Hacker News new | ask | show | jobs
by wanderfowl 2581 days ago
I'm a speech scientist. This paper is a neat idea, and the results are interesting, but not in the way I'd expected. I had hoped it would the domain of how much person-specific information this can deduce from a voice, e.g. lip aperture, overbite, size of the vocal tract, openness of the nares. This is interesting from a speech perception standpoint. Instead, it's interesting more in the domain of how much social information it can deduce from a voice. This appears to be a relatively efficient classifier for gender, race, and age, taking voice as input.

I'm sure this isn't the first time it's been done, but it's pretty neat to see it in action, and it's a worthwhile reminder: If a neural net is this good at inferring social, racial, and gender information from audio, humans are even better. And the idea of speech as a social construct becomes even more relevant.

3 comments

Do you think it's more difficult to guess physiological features from a voice or a voice from a picture?
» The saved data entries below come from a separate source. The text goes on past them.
-- ==== Sys2Proof/Laws/Block.lean ====
section
/-! SUPPORT. The block maps: what each does to a lane, and the inverse laws (40_sbox.md R92, 41_permutation.md R101, 43_block_transform.md R132, R134). -/

namespace Sys2Proof.Machine

/-! Lanes -/

@[simp] theorem subAll_getElem (c : Config) (b : Block) (i : Nat) (h : i < 16) : (subAll c b)[i] = c.sbox b[i] := by
  simp [subAll, subFwd]

@[simp] theorem subInvAll_getElem (c : Config) (b : Block) (i : Nat) (h : i < 16) :
    (subInvAll c b)[i] = c.sbox.symm b[i] := by
  simp [subInvAll, subInv]

@[simp] theorem permute_getElem (c : Config) (b : Block) (i : Nat) (h : i < 16) :
    (permute c b)[i] = b[c.perm ⟨i, h⟩] := by
  simp [permute]

@[simp] theorem unpermute_getElem (c : Config) (b : Block) (i : Nat) (h : i < 16) :
    (unpermute c b)[i] = b[c.perm.symm ⟨i, h⟩] := by
  simp [unpermute]

@[simp] theorem xorKey_getElem (b k : Block) (i : Nat) (h : i < 16) : (xorKey b k)[i] = b[i] ^^^ k[i] := by
  simp [xorKey]

/-- The column shift by two is exclusive-or of the index with 2 (43_block_transform.md R130). -/
theorem column_index (i : Nat) (h : i < 16) : 4 * (i / 4) + (i % 4 + 2) % 4 = i ^^^ 2 := by
  interval_cases i <;> rfl

/-- An index exclusive-ored with 2 stays an index. -/
theorem xor_two_lt {i : Nat} (h : i < 16) : i ^^^ 2 < 16 := by
  interval_cases i <;> decide

theorem rotCols_getElem (m : Block) (i : Nat) (h : i < 16) : (rotCols m)[i] = m[i ^^^ 2]'(xor_two_lt h) := by
  simp only [rotCols, Vector.getElem_ofFn, column_index i h]

/-! Inverses -/

theorem subInvAll_subAll (c : Config) (b : Block) : subInvAll c (subAll c b) = b := by
  ext i h; simp

theorem subAll_subInvAll (c : Config) (b : Block) : subAll c (subInvAll c b) = b := by
  ext i h; simp

theorem unpermute_permute (c : Config) (b : Block) : unpermute c (permute c b) = b := by
  ext i h; simp

theorem permute_unpermute (c : Config) (b : Block) : permute c (unpermute c b) = b := by
  ext i h; simp

theorem rotCols_rotCols (m : Block) : rotCols (rotCols m) = m := by
  ext i h
  rw [rotCols_getElem _ _ h, rotCols_getElem _ _ (xor_two_lt h)]
  simp only [Nat.xor_assoc, Nat.xor_self, Nat.xor_zero]

theorem xorKey_xorKey (b k : Block) : xorKey (xorKey b k) k = b := by
  ext i h; simp

/-! The transform -/

/-- The forward transform in one formula (43_block_transform.md R135). -/
theorem forward_getElem (c : Config) (b k : Block) (i : Nat) (h : i < 16) :
    (forward c b k)[i] = c.sbox (b[c.perm ⟨i ^^^ 2, xor_two_lt h⟩]) ^^^ k[i] := by
  rw [forward, xorKey_getElem _ _ _ h, rotCols_getElem _ _ h, subAll_getElem _ _ _ (xor_two_lt h),
    permute_getElem _ _ _ (xor_two_lt h)]

theorem inverse_forward (c : Config) (b k : Block) : inverse c (forward c b k) k = b := by
  rw [inverse, forward, xorKey_xorKey, rotCols_rotCols, subInvAll_subAll, unpermute_permute]

theorem forward_inverse (c : Config) (y k : Block) : forward c (inverse c y k) k = y := by
  rw [inverse, forward, permute_unpermute, subAll_subInvAll, rotCols_rotCols, xorKey_xorKey]

end Sys2Proof.Machine
end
I'm mostly deaf (cochlear implant) and one thing I've noticed is that if I watch things without my processor on (e.g., completely deaf), I can generally "guess" what a voice sounds like fairly accurately... I've wondered for a long time if it's a trick of my mind, a quirk of statistics, or something that's actually possible.

In both cases, there are a lot of hidden variables. With voice, you miss out on non-acoustic things like beards, cheekbones, and other sorts of face-distinguishing features

With just a face, you miss things like the fundamental frequency (pitch) of the voice, dialect, and other linguistic variables.

In both cases, much is missing, and impossible to reconstruct beyond a stereotype.

I think that's part of the motivation for Blindpad: https://github.com/blindpad

It's a tool for pair programming in interviews. It includes audio (no video), and alters the audio to reduce/eliminate cues that would indicate the interviewee's race, age etc.

> If a neural net is this good at inferring social, racial, and gender information from audio, humans are even better.

Why would humans automatically be better than machines at that task?

We don't know this for sure, certainly, but given that things like social group, race and gender are fundamentally sociocultural phenomena (albeit with some physiological basis in some cases), I would assume that humans will have a considerable advantage. We are natively social beings with decades of social knowledge and learning, whereas these sorts of algorithms are at best seeing these things as epiphenomena in large datasets.

Plus, we have the advantage of understanding what social cues certain speech traits directly 'index', or serve to mark. For instance, I'll bet you can picture a voice of somebody who you could clearly identify as white and male, but who would be exceedingly unlikely to have a long, bushy beard and wear a camoflauge jacket. This is not anatomical, but social, and are not coincidence, but broadcasted social information. Sure, with enough data, we might be able to pick up on these as sort of emergent stereotypes, but we're attuned to such cues through our social experience. And these things are culturally specific, perhaps moreso than a YouTube dataset would be.

I view this as a similar situation to using ML for evaluating things like humor, irony, or aesthetic beauty in cloudscapes: They might be able to bootstrap a model which starts with human judgements, or cluster things in such a way that a 'funny' category emerges, but they're a ways off from understanding the categories themselves, and I think that's relevant.

I think that's the scary thing. We don't even know if we know. It's all subconscious.

For example most people can easily picture a gender, race, age, and where a person is from based on accent.

But I never realized that I also picture how fat they are, and can do it pretty well! It wasn't until I saw that this project can do it very reliably that I realize that I do it all the time too.

What else are we subconsciously picking up on? And as a counter defense, how can we better hide it? Do I need to change my vocabulary and topic choices to something more posh so they think I am eating healthier? What other info leaks are there?

This is a bit different but also an example that made me realize I unconsciously recognize some things I'm unaware of (the difference between pouring hot and cold water): https://www.youtube.com/watch?v=Ri_4dDvcZeM
Actually I see no reason for humans to be any better for these tasks.